---- DATA FOR THIS EXERCISE
-- ==== Sys2Proof/Machine/BankCommands.lean ====
section
/-! DEFINITION. The meanings of the memory-bank commands (chapter 07): a handshake of a bank's two ports, the
bit aliases, power requests and wakes, the background test, column repair. -/

namespace Sys2Proof.Machine

/-! ## A handshake of a bank (R237 to R245, R248, R256 to R258, R54) -/

/-- Bytes a request names. -/
def reqLen (r : BankReq) : Nat := match r.data with | some bs => bs.length | none => r.len

/-- Words a request covers. -/
def reqWords (r : BankReq) : Nat := (r.off + reqLen r - 1) / 8 + 1 - r.off / 8

/-- A kind of memory has a source (Table BNK-2). -/
def bankSource (b : Bank) (x : BankSource) : Bool :=
  match b, x with
  | .pad _ _, .capture | .pad _ _, .recorder | .sram _ _, .table | .sram _ _, .ply => false
  | _, _ => true

/-- A request lies in one line of the bank. -/
def reqOk (b : Bank) (r : BankReq) : Bool :=
  decide (0 < reqLen r) && decide (r.off + reqLen r ≤ b.size) && r.off / 256 == (r.off + reqLen r - 1) / 256 &&
    decide (r.mode < 3) && bankSource b r.source && decide (r.ecc.length ≤ reqWords r)

/-- The source reaches the bank on its processor port (Table BNK-2). -/
def onProc : BankSource → Bool
  | .core | .fetch => true
  | _ => false

/-- A source's place in the rotation of the DMA port (R240). -/
def sourceTurn : BankSource → Nat
  | .dma => 0 | .table => 1 | .ply => 2 | .recorder => 3 | _ => 4

/-- The sub-array of a line (R237). -/
def subArray (b : Bank) (off : Nat) : Nat := off / 256 % (match b with | .pad _ _ => 16 | .sram _ _ => 8)

/-- Two requests name a common word. -/
def sameWord (p q : BankReq) : Bool :=
  decide (p.off / 8 ≤ (q.off + reqLen q - 1) / 8) && decide (q.off / 8 ≤ (p.off + reqLen p - 1) / 8)

/-- Two requests name a common byte. -/
def sameByte (p q : BankReq) : Bool :=
  decide (p.off < q.off + reqLen q) && decide (q.off < p.off + reqLen p)

/-- Two requests conflict (R239). -/
def reqConflict (b : Bank) (p q : BankReq) : Bool := !sameWord p q && subArray b p.off == subArray b q.off

/-- The request's alias. -/
def reqAlias (r : BankReq) : Alias := match r.mode with | 1 => .setBits | 2 => .clearBits | _ => .plain

/-- The request reads its words first: a read, or a write through an alias. -/
def reqReads (r : BankReq) : Bool := r.data.isNone || r.mode != 0

/-- What the read of word `k` of a request finds. -/
def reqEcc (r : BankReq) (k : Nat) : Ecc := if reqReads r then (r.ecc[k]?).getD .good else .good

/-- Bank offsets of the words whose read finds a state of the ECC. -/
def wordsOf (r : BankReq) (e : Ecc) : List Nat :=
  ((List.range (reqWords r)).filter fun k => reqEcc r k == e).map fun k => (r.off / 8 + k) * 8

/-- The master of a request, as R38 and events name it: the window's user, or the bank's own spindle or warden. -/
def reqMaster (b : Bank) (r : BankReq) : Master :=
  match r.source with
  | .window m => m
  | _ => match b with | .pad sp _ => .spindle sp | .sram w _ => .warden w

/-- A multi-bit error met by a request (R54, R62, R248, R256 to R258): the bank's own spindle is stopped by a machine check,
the warden's core restarts, any other master is answered DATA_LOST. -/
def State.bankMultibit (s : State) (b : Bank) (r : BankReq) : State :=
  let at_ := fun (k : Nat) => b.num * b.size + k
  let ks := wordsOf r .multibit
  if ks = [] then s
  else match b with
    | .pad sp _ =>
      let t := if r.data.isSome then s.each ks fun k u => u.event 0x1144 .fault (u.spUnit sp) (at_ k) else s
      match r.source with
      | .window _ => t.answer .dataLost []
      | _ => t.check sp mcEcc
    | .sram w _ =>
      if onProc r.source then
        ((s.event 0x7145 .fatal (unitId (62 + w) 0) (at_ (ks.headD 0))).wdr (62 + w) 3).occur 0x10 (unitId (62 + w) 0)
      else
        (s.each ks fun k u => (u.event 0x7144 .fault (unitId (62 + w) b.num) (at_ k)).occur 0x11 (unitId (62 + w) 0)).answer
          .dataLost []

/-- Single-bit errors are corrected and counted (R54, R256). -/
def State.bankCorrected (s : State) (b : Bank) (r : BankReq) : State :=
  s.each (wordsOf r .corrected) fun _ t =>
    match b with
    | .pad sp _ => t.occur 0x02 (t.spUnit sp)
    | .sram w _ => t.occur 0x11 (unitId (62 + w) 0)

/-- The write of a request takes place, but for the words an alias write cannot read (R248). -/
def State.bankPut (s : State) (b : Bank) (r : BankReq) : State :=
  match r.data with
  | some bs =>
    let a := b.base + r.off
    let old := s.bytes a bs.length
    let lost := wordsOf r .multibit
    s.setBytes a (((aliasBytes (reqAlias r) old bs).zip old).zipIdx.map fun x =>
      if lost.contains ((r.off + x.2) / 8 * 8) then x.1.2 else x.1.1)
  | none => s

/-- The bytes a request reads. -/
def State.bankGet (s : State) (b : Bank) (r : BankReq) : List Byte :=
  if r.data.isNone then s.bytes (b.base + r.off) r.len else []

/-- Requests served in one handshake: the writes one after the other, then the reads (R243 to R245). -/
def State.bankServe (s : State) (b : Bank) (rs : List BankReq) : State :=
  let t := s.each rs fun r u => u.bankPut b r
  let got := rs.flatMap fun r => t.bankGet b r
  let t := t.answer .ok got
  let common := match rs with
    | [p, q] => p.data.isSome && q.data.isSome && sameByte p q
    | _ => false
  let t := if common then (t.setBnkBit b 0).bankEvent b 0x1140 0x7140 .note b.num else t
  t.each rs fun r u => (u.bankCorrected b r).bankMultibit b r

/-- The request of the processor port (R240): a load or store before fetch, each source in its own order. -/
def procTurn (q : List BankWait) : Option Nat :=
  match q.findIdx? fun x => x.req.source == .core with
  | some k => some k
  | none => q.findIdx? fun x => x.req.source == .fetch

/-- The request of the DMA port (R240): a capture write first, the other sources in rotation after the one served last. -/
def dmaTurn (last : Nat) (q : List BankWait) : Option Nat :=
  match q.findIdx? fun x => x.req.source == .capture with
  | some k => some k
  | none => (List.range 5).findSome? fun j => q.findIdx? fun x =>
      !onProc x.req.source && sourceTurn x.req.source == (last + 1 + j) % 5

/-- The longest wait of the DMA port's requests of a bank so far (MAXWAIT). -/
def State.bankMaxWait (s : State) (b : Bank) : Nat := s.bnk b .CD_BNK_MAXWAIT .WD_BNK_MAXWAIT (16 * b.num + 15) (16 * b.num)

/-- A request waits one handshake more; one of the DMA port counts it (R241). -/
def State.bankWaits (s : State) (b : Bank) (x : BankWait) : State :=
  if onProc x.req.source then s.setBankQueue b (s.bankQueue b ++ [x])
  else
    let n := x.waited + 1
    let t := s.setBnk b .CD_BNK_MAXWAIT .WD_BNK_MAXWAIT (16 * b.num + 15) (16 * b.num) (max (s.bankMaxWait b) (min n 0xFFFF))
    let limit := t.bnk b .CD_BNK_STARVE .WD_BNK_STARVE 15 0
    let late := limit != 0 && decide (limit < n) && !x.told
    let t := t.setBankQueue b (t.bankQueue b ++ [⟨x.req, n, x.told || late⟩])
    if late then (t.setBnkBit b 8).bankEvent b 0x1141 0x7141 .warn b.num else t

/-- A handshake of an ON bank at which requests wait (R239, R240): each port presents one; on a conflict the DMA port's
waits. -/
def State.bankHandshake (s : State) (b : Bank) : State :=
  let q := s.bankQueue b
  let i := procTurn q
  let j := dmaTurn (s.lat .bankTurn b.die (b.blk * 4 + b.num)) q
  let conflict := match i.bind (q[·]?), j.bind (q[·]?) with
    | some x, some y => reqConflict b x.req y.req
    | _, _ => false
  let go := i.toList ++ (if conflict then [] else j.toList)
  let served := (go.filterMap (q[·]?)).map (·.req)
  let rest := (q.zipIdx.filter fun x => !go.contains x.2).map (·.1)
  let t := (s.setBankQueue b []).each rest fun x u => u.bankWaits b x
  let t := t.each (served.filter fun r => !onProc r.source && r.source != .capture) fun r u =>
    u.setLat .bankTurn b.die (b.blk * 4 + b.num) (sourceTurn r.source)
  t.bankServe b served

/-- A request to a bank whose twin is not ON ends as one to an unpopulated address (R252, R38). -/
def State.bankAbsent (s : State) (b : Bank) (r : BankReq) : State :=
  let m := reqMaster b r
  (s.event 0x3F01 .warn (s.masterUnit m) (b.base + r.off)).answer (match m with
    | .host _ => if r.data.isSome then .ok else .unsupported
    | _ => .addressFault) []

/-- One handshake of a bank, in which requests arrive (R239): they wait for a wake, find no memory (R252), or each port
serves one of those that wait. Without any request it is an idle handshake. -/
def State.bankAccess (s : State) (b : Bank) (rs : List BankReq) : State :=
  let q := s.bankQueue b ++ rs.map fun r => ⟨r, 0, false⟩
  if q.isEmpty then
    let n := s.lat .bankIdle b.die (b.blk * 4 + b.num)
    if n = 0 ∨ s.bankAct b ≠ 2 then s else s.setLat .bankIdle b.die (b.blk * 4 + b.num) (n + 1)
  else
    let t := (s.setBankQueue b q).each q fun x u => u.bankName b x.req.off (reqLen x.req)
    match t.bankTouch b with
    | (.absent, u) => (u.setBankQueue b []).each q fun x v => v.bankAbsent b x.req
    | (.wait, u) => u.answer .held []
    | (.serve, u) => u.bankHandshake b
--------
- TASK STATEMENT
Proceeding from the line containing "if late then" through the line containing "t.bankServe b served", transcribe the lines above exactly, both end lines included.

- SOLUTION TO THIS EXERCISE
    if late then (t.setBnkBit b 8).bankEvent b 0x1141 0x7141 .warn b.num else t

/-- A handshake of an ON bank at which requests wait (R239, R240): each port presents one; on a conflict the DMA port's
waits. -/
def State.bankHandshake (s : State) (b : Bank) : State :=
  let q := s.bankQueue b
  let i := procTurn q
  let j := dmaTurn (s.lat .bankTurn b.die (b.blk * 4 + b.num)) q
  let conflict := match i.bind (q[·]?), j.bind (q[·]?) with
    | some x, some y => reqConflict b x.req y.req
    | _, _ => false
  let go := i.toList ++ (if conflict then [] else j.toList)
  let served := (go.filterMap (q[·]?)).map (·.req)
  let rest := (q.zipIdx.filter fun x => !go.contains x.2).map (·.1)
  let t := (s.setBankQueue b []).each rest fun x u => u.bankWaits b x
  let t := t.each (served.filter fun r => !onProc r.source && r.source != .capture) fun r u =>
    u.setLat .bankTurn b.die (b.blk * 4 + b.num) (sourceTurn r.source)
  t.bankServe b served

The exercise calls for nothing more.